/-! ### Grace expiry and the switch (R154, R157) -/

/-- The slots of the RATED records whose quote names a bank. -/
def ratedOn (l : BankLetter) : List (Nat × Rec) → List Nat
  | [] => []
  | (slot, r) :: rest =>
    match r.body with
    | .rated _ q => if q.bank = l then slot :: ratedOn l rest else ratedOn l rest
    | _ => ratedOn l rest

/-- The RATED records of an expiring bank return to DRAFT one by one, each read with its check; the flag says whether
one returned (R157, R177). -/
def lapseEach : List Nat → State → State × Bool
  | [], s => (s, false)
  | slot :: rest, s =>
    match s.record slot with
    | none => lapseEach rest s
    | some r =>
      match s.readAt .graceExpiry slot r with
      | (s', .found _ r') =>
        match r'.body with
        | .rated e _ => ((lapseEach rest (s'.toDraft slot r' e)).1, true)
        | _ => lapseEach rest s'
      | (s', _) => lapseEach rest s'

/-- The grace expiry of a bank, as one step (R157). -/
def State.expireGrace (s : State) (l : BankLetter) : State :=
  let r := lapseEach (ratedOn l s.table.records.cells) s
  let s1 := r.1
  let s2 := match (s1.bank l).state with
    | .retiring ed _ => s1.setBank l { s1.bank l with state := .retiring ed .expired }
    | _ => s1
  if r.2 then s2.raise .quotesLapsed else s2

/-- The outgoing bank at a switch (R154, step 2): RETIRING with pins, else STALE; a bank in any other state stays. -/
def State.retireOutgoing (s : State) (l : BankLetter) (grace : Nat) : State :=
  let b := s.bank l
  match b.state with
  | .active ed =>
    if 0 < b.pins then s.setBank l { b with state := .retiring ed (.running grace) }
    else s.setBank l { b with state := .stale ed }
  | _ => s

/-- Whether a bank is RETIRING with its countdown at 0. -/
def Bank.graceDue (b : Bank) : Bool :=
  match b.state with
  | .retiring _ (.running 0) => true
  | _ => false

/-- Taking the switch to a SCHEDULED bank, as one step (R154). -/
def State.takeSwitch (s : State) (l : BankLetter) : State :=
  match (s.bank l).state with
  | .scheduled ed _ grace =>
    let wasActive := (s.bank (otherBank l)).state.isActive
    let s1 := s.setBank l { s.bank l with state := .active ed }
    let s2 := (s1.retireOutgoing (otherBank l) grace).raise .switchTaken
    if wasActive && (s2.bank (otherBank l)).graceDue then s2.expireGrace (otherBank l) else s2
  | _ => s

/-- A bank is SCHEDULED for an effective time at or below a hall time (R154). -/
def Bank.switchDue (b : Bank) (time : Nat) : Bool :=
  match b.state with
  | .scheduled _ effective _ => decide (effective ≤ time)
  | _ => false

/-- The SCHEDULED bank whose effective time is reached, if there is one. -/
def State.dueBank (s : State) : Option BankLetter :=
  if s.bankA.switchDue s.hallTime then some .a else if s.bankB.switchDue s.hallTime then some .b else none

/-! ### Disturbance from outside (log entry 3) -/

/-- The outside disturbs a stored record: its check bits no longer agree. What R17 goes by is what the record was before
(log entry 32). -/
def State.upsetRecord (s : State) (slot : Nat) : State :=
  match s.record slot with
  | some r => s.putRecord slot { r with sound := false }
  | none => s

/-- The outside disturbs an index entry. -/
def State.upsetIndex (s : State) (serial : Nat) : State :=
  match s.table.index.get serial with
  | some e => s.putIndex serial { e with sound := false }
  | none => s

end Sys2Proof.Machine
end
..........
## [How to complete this task]
Repeat the data in its entirety, word for word.

## [Result of the exercise]
/-! ### Grace expiry and the switch (R154, R157) -/

/-- The slots of the RATED records whose quote names a bank. -/
def ratedOn (l : BankLetter) : List (Nat × Rec) → List Nat
  | [] => []
  | (slot, r) :: rest =>
    match r.body with
    | .rated _ q => if q.bank = l then slot :: ratedOn l rest else ratedOn l rest
    | _ => ratedOn l rest

/-- The RATED records of an expiring bank return to DRAFT one by one, each read with its check; the flag says whether
one returned (R157, R177). -/
def lapseEach : List Nat → State → State × Bool
  | [], s => (s, false)
  | slot :: rest, s =>
    match s.record slot with
    | none => lapseEach rest s
    | some r =>
      match s.readAt .graceExpiry slot r with
      | (s', .found _ r') =>
        match r'.body with
        | .rated e _ => ((lapseEach rest (s'.toDraft slot r' e)).1, true)
        | _ => lapseEach rest s'
      | (s', _) => lapseEach rest s'

/-- The grace expiry of a bank, as one step (R157). -/
def State.expireGrace (s : State) (l : BankLetter) : State :=
  let r := lapseEach (ratedOn l s.table.records.cells) s
  let s1 := r.1
  let s2 := match (s1.bank l).state with
    | .retiring ed _ => s1.setBank l { s1.bank l with state := .retiring ed .expired }
    | _ => s1
  if r.2 then s2.raise .quotesLapsed else s2

/-- The outgoing bank at a switch (R154, step 2): RETIRING with pins, else STALE; a bank in any other state stays. -/
def State.retireOutgoing (s : State) (l : BankLetter) (grace : Nat) : State :=
  let b := s.bank l
  match b.state with
  | .active ed =>
    if 0 < b.pins then s.setBank l { b with state := .retiring ed (.running grace) }
    else s.setBank l { b with state := .stale ed }
  | _ => s

/-- Whether a bank is RETIRING with its countdown at 0. -/
def Bank.graceDue (b : Bank) : Bool :=
  match b.state with
  | .retiring _ (.running 0) => true
  | _ => false

/-- Taking the switch to a SCHEDULED bank, as one step (R154). -/
def State.takeSwitch (s : State) (l : BankLetter) : State :=
  match (s.bank l).state with
  | .scheduled ed _ grace =>
    let wasActive := (s.bank (otherBank l)).state.isActive
    let s1 := s.setBank l { s.bank l with state := .active ed }
    let s2 := (s1.retireOutgoing (otherBank l) grace).raise .switchTaken
    if wasActive && (s2.bank (otherBank l)).graceDue then s2.expireGrace (otherBank l) else s2
  | _ => s

/-- A bank is SCHEDULED for an effective time at or below a hall time (R154). -/
def Bank.switchDue (b : Bank) (time : Nat) : Bool :=
  match b.state with
  | .scheduled _ effective _ => decide (effective ≤ time)
  | _ => false

/-- The SCHEDULED bank whose effective time is reached, if there is one. -/
def State.dueBank (s : State) : Option BankLetter :=
  if s.bankA.switchDue s.hallTime then some .a else if s.bankB.switchDue s.hallTime then some .b else none

/-! ### Disturbance from outside (log entry 3) -/

/-- The outside disturbs a stored record: its check bits no longer agree. What R17 goes by is what the record was before
(log entry 32). -/
def State.upsetRecord (s : State) (slot : Nat) : State :=
  match s.record slot with
  | some r => s.putRecord slot { r with sound := false }
  | none => s

/-- The outside disturbs an index entry. -/
def State.upsetIndex (s : State) (serial : Nat) : State :=
  match s.table.index.get serial with
  | some e => s.putIndex serial { e with sound := false }
  | none => s

end Sys2Proof.Machine
end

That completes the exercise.